100 ANOS RáDIO CLUBE » Rádio Clube engajada na Segunda Guerra Emissora tinha "vigília cívica" com o objetivo de fiscalizar efeitos das transmissões de rádio alemãs

Silvia Bessa
silvia.bessa@diariodepernambuco.com.br

Publicação: 16/07/2018 03:00

Vivia-se um estado de guerra e o Brasil fazia parte dela. A Rádio Clube, pela importância que tinha à época, precisava dar sua contribuição civil. E deu, em várias frentes. Diziam que a cidade do Recife estaria sendo espionada até mesmo por submarinos no cinturão da costa marítima. Se a população tinha de se preparar para o pior, era a hora de contar com a ajuda dos informes radiofônicos na função educativa. A ordem dizia que os moradores deveriam colar papel preto nas vidraças das janelas, arranjar Sobrepor para as luminárias e evitar reflexos. Quem resolvesse passear nas ruas após as 21 horas, precisava portar salvo-condutos. A Rádio Clube divulgava essas e outras regras semelhantes de utilidade pública.

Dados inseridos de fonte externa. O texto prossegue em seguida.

theorem exec_cases {i : Instr} {s t : State} (h : exec i s = .next t) :
    SameRegisters t s ∨
    (s.sequencer.seq = .idle ∧ t = idleEffect i s.quiet) ∨
    (i = .tick ∧ s.sequencer.seq = .running ∧ t = tickRunning s.quiet) ∨
    (i = .tick ∧ s.sequencer.seq = .reporting ∧ t = tickReporting s.quiet) := by
  cases hi : acceptedAlways i with
  | false =>
    rw [exec_eq_whenIdle_idleEffect hi, whenIdle_next_iff] at h
    obtain hidle | ⟨-, rfl⟩ := h
    · exact .inr (.inl hidle)
    · exact .inl (sameRegisters_modelFields s _ _ _)
  | true =>
    cases i
    case nop => cases h; exact .inl (sameRegisters_modelFields s _ _ _)
    case rdreg a => cases h; exact .inl (sameRegisters_modelFields s _ _ _)
    case tick =>
      by_cases hrun : s.sequencer.seq = .running
      · rw [exec_tick_running hrun] at h
        cases h
        exact .inr (.inr (.inl ⟨rfl, hrun, rfl⟩))
      by_cases hrep : s.sequencer.seq = .reporting
      · rw [exec_tick_reporting hrep] at h
        cases h
        exact .inr (.inr (.inr ⟨rfl, hrep, rfl⟩))
      rw [exec_tick_rest hrun hrep] at h
      cases h
      exact .inl (sameRegisters_modelFields s _ _ _)
    all_goals cases hi

/-- A step leaves the registers alone, resets them, or executes one operation on them (R6, R84, R190). -/
theorem step_cases {s t : State} (h : step s = .next t) :
    SameRegisters t s ∨ SameRegisters t State.reset ∨ ∃ i u, SameRegisters u s ∧ exec i u = .next t := by
  cases hport : s.port with
  | nil =>
    rw [step_of_port_nil hport] at h
    cases h
    exact .inl (sameRegisters_modelFields s _ _ _)
  | cons a rest =>
    rw [step_eq_runTaken hport] at h
    cases hrst : a.inp.rst with
    | true =>
      rw [runTaken_of_rst hrst] at h
      cases h
      exact .inr (.inl (sameRegisters_modelFields State.reset _ _ _))
    | false =>
      cases hdec : decode a.word with
      | ok i =>
        rw [runTaken_of_decode_ok hrst hdec] at h
        exact .inr (.inr ⟨i, (s.withInp a.inp).withPort rest, sameRegisters_modelFields s _ _ _, h⟩)
      | error e =>
        rw [runTaken_of_decode_error hrst hdec] at h
        cases h
        exact .inl (sameRegisters_modelFields s _ _ _)

theorem run_succ_next {M : Host.Core} {n : Nat} {s t : M.State} (h : M.run (n + 1) s = .next t) :
    ∃ u, M.step s = .next u ∧ M.run n u = .next t := by
  rw [Host.Core.run] at h
  split at h
  case h_1 u hu => exact ⟨u, hu, h⟩
  all_goals cases h

/-- What every step keeps, every run keeps. -/
theorem run_keeps {M : Host.Core} {P : M.State → Prop} (hstep : ∀ s t, P s → M.step s = .next t → P t) (n : Nat)
    {s t : M.State} (hs : P s) (hrun : M.run n s = .next t) : P t := by
  induction n generalizing s with
  | zero =>
    cases hrun
    exact hs
  | succ n ih =>
    obtain ⟨u, hu, hrest⟩ := run_succ_next hrun
    exact ih (hstep s u hs hu) hrest

/-! ### Trial entry and the passes of TICK -/

/-- The two ways a trial boundary goes on (R141, R147 sub-step 4). -/
theorem doneOrEnter_cases (s : State) :
    (s.cfg.maxreps.toNat < s.sequencer.rep.toNat ∧
      doneOrEnter s = s.withSequencer { s.sequencer with seq := .done }) ∨
    (s.sequencer.rep.toNat ≤ s.cfg.maxreps.toNat ∧ doneOrEnter s = enterRunning s) := by
  by_cases h : repsExhausted s = true
  · exact .inl ⟨(repsExhausted_iff s).1 h, if_pos h⟩
  · exact .inr ⟨not_lt.1 (mt (repsExhausted_iff s).2 h), if_neg h⟩

theorem doneOrEnter_cfg (s : State) : (doneOrEnter s).cfg = s.cfg := by
  obtain ⟨-, h⟩ | ⟨-, h⟩ := doneOrEnter_cases s <;> rw [h] <;> rfl

theorem doneOrEnter_tracker_or_running (s : State) :
    (doneOrEnter s).tracker = s.tracker ∨ (doneOrEnter s).sequencer.seq = .running := by
  obtain ⟨-, h⟩ | ⟨-, h⟩ := doneOrEnter_cases s <;> rw [h]
  · exact .inl rfl
  · exact .inr rfl

/-- The registers no sub-step of a control pass moves before the exit test (R143): `SEQ`, `REP`, `CMD`, `REF`, the
report and the configuration. -/
def heldInPass (s : State) : Seq × BitVec 32 × Fx × BitVec 5 × Report × Tunables :=
  (s.sequencer.seq, s.sequencer.rep, s.sequencer.cmd, s.tracker.ref, s.report, s.cfg)

theorem ref_of_heldInPass {s t : State} (h : heldInPass t = heldInPass s) : t.tracker.ref = s.tracker.ref :=
  congrArg (fun x => x.2.2.2.1) h

theorem cfg_of_heldInPass {s t : State} (h : heldInPass t = heldInPass s) : t.cfg = s.cfg :=
  congrArg (fun x => x.2.2.2.2.2) h

theorem heldInPass_doDthr (cur : Int) (s : State) : heldInPass (doDthr cur s) = heldInPass s := by
  unfold doDthr
  split <;> rfl

theorem heldInPass_tickSpeed (s : State) : heldInPass (tickSpeed s) = heldInPass s := by
  unfold tickSpeed
  split <;> rfl

theorem heldInPass_tickDirection (dv : Int) (s : State) : heldInPass (tickDirection dv s) = heldInPass s := by
  unfold tickDirection
  split
  · simp [heldInPass, stampDirection, evalDirection_frame dv s]
  · rfl

theorem heldInPass_tickControl (dv : Int) (s : State) : heldInPass (tickControl dv s) = heldInPass s := by
  unfold tickControl
  split <;> rfl

/-- `TICK` in RUNNING up to the exit test: sub-steps 1 to 7 of R143. -/
def controlPass (s : State) : State :=
  let t := tickCount (tickElapsed s)
  let dv := disp t.inp.g t.tracker.ref
  tickControl dv (tickDirection dv (tickTally (tickSpeed t)))

/-- `TICK` in RUNNING is the control pass and then the exit test, sub-step 8 of R143. -/
theorem tickRunning_eq_tickExit (s : State) : tickRunning s = tickExit (controlPass s) := rfl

Para economizar combustível, cada proprietário de automóvel tinha por obrigação saber usar um equipamento chamado de gasogênio, na parte superior do veículo. Era um quebra-galho para os anos da Segunda Guerra Mundial (1939-1945), que funcionava a partir da queima de carvão ou lenha, alternativa para a crise petroleira. “Tudo foi ensinado com eficácia pelo rádio, lidando com a massa cada vez maior, que se comprimia nas salas de visitas para sintonizar o aparelho”, conta o professor Luiz Maranhão Filho, em seus estudos sobre o rádio no Brasil.

Dentro da Rádio Clube, uma “vigília cívica”, conforme define o especialista, funcionava quase que constantemente. O objetivo era fiscalizar os efeitos das transmissões do rádio alemão, feitas em português e dirigidas ao Brasil por orientação de Paul Joseph Goebbels, ministro da Propaganda na Alemanha Nazista. O método usado era conhecido como “maricota”. Os alemães barravam as frequências da Rádio Clube, invadindo-as de forma potente quase como uma transmissão local.

Nesta ocasião, no Recife, havia tropas americanas na Base Aérea, que ficavam ao lado de soldados brasileiros. Para lidar com uma terra estranha, os americanos pediram para instalarem um clube-cassino. E ele acabou ficando instalado bem na Avenida Guararapes, estrategicamente localizado, em um prédio onde hoje se situa a sede dos Correios e Telégrafos. Chama a Rádio Clube. Queriam diversão.

Comandantes militares fizeram uma espécie de convocação. O locutor Ziul Matos, uma das estrelas da Clube, passou a ser o responsável pelas festas do chamado U.S.O, o cassino das festas americanas. Além de experiente, Ziul Matos tinha uma qualificação para o trabalho: falava muito bem o inglês. Como ele, faziam sucesso ainda as conhecidas “Três Marias”: Maria Tereza, Maria Luiza e Maria do Amparo, todas filhas da atriz Luiza de Oliveira. Cantavam “Andrew Sisters”, “espécie de coqueluche” da época, diz Maranhão Filho em seu Memória do Rádio (Editora Jangada, 1991).

O sucesso era tanto que foi necessário a Rádio Clube compor a própria orquestra de metais ao estilo americano. Para agradar aos estrangeiros, quem estava à frente dela era o pistonista Franz Zavazal que gostava de emplacar o jazz. Pela localização geográfica, muitos artistas que vinham dos EUA passavam pela emissora após visitar as tropas.

Para dar ânimo à tropa brasileira do contingente da Força Expedicionária na Itália, de modo inverso, a Rádio Clube levava mensagens de familiares a pracinhas por meio de uma espécie de canal exclusivo, com a ajuda da União Telegráfica Internacional. É um período em que se vê a Rádio Clube, a PRA-8, a Pioneira, em várias frentes.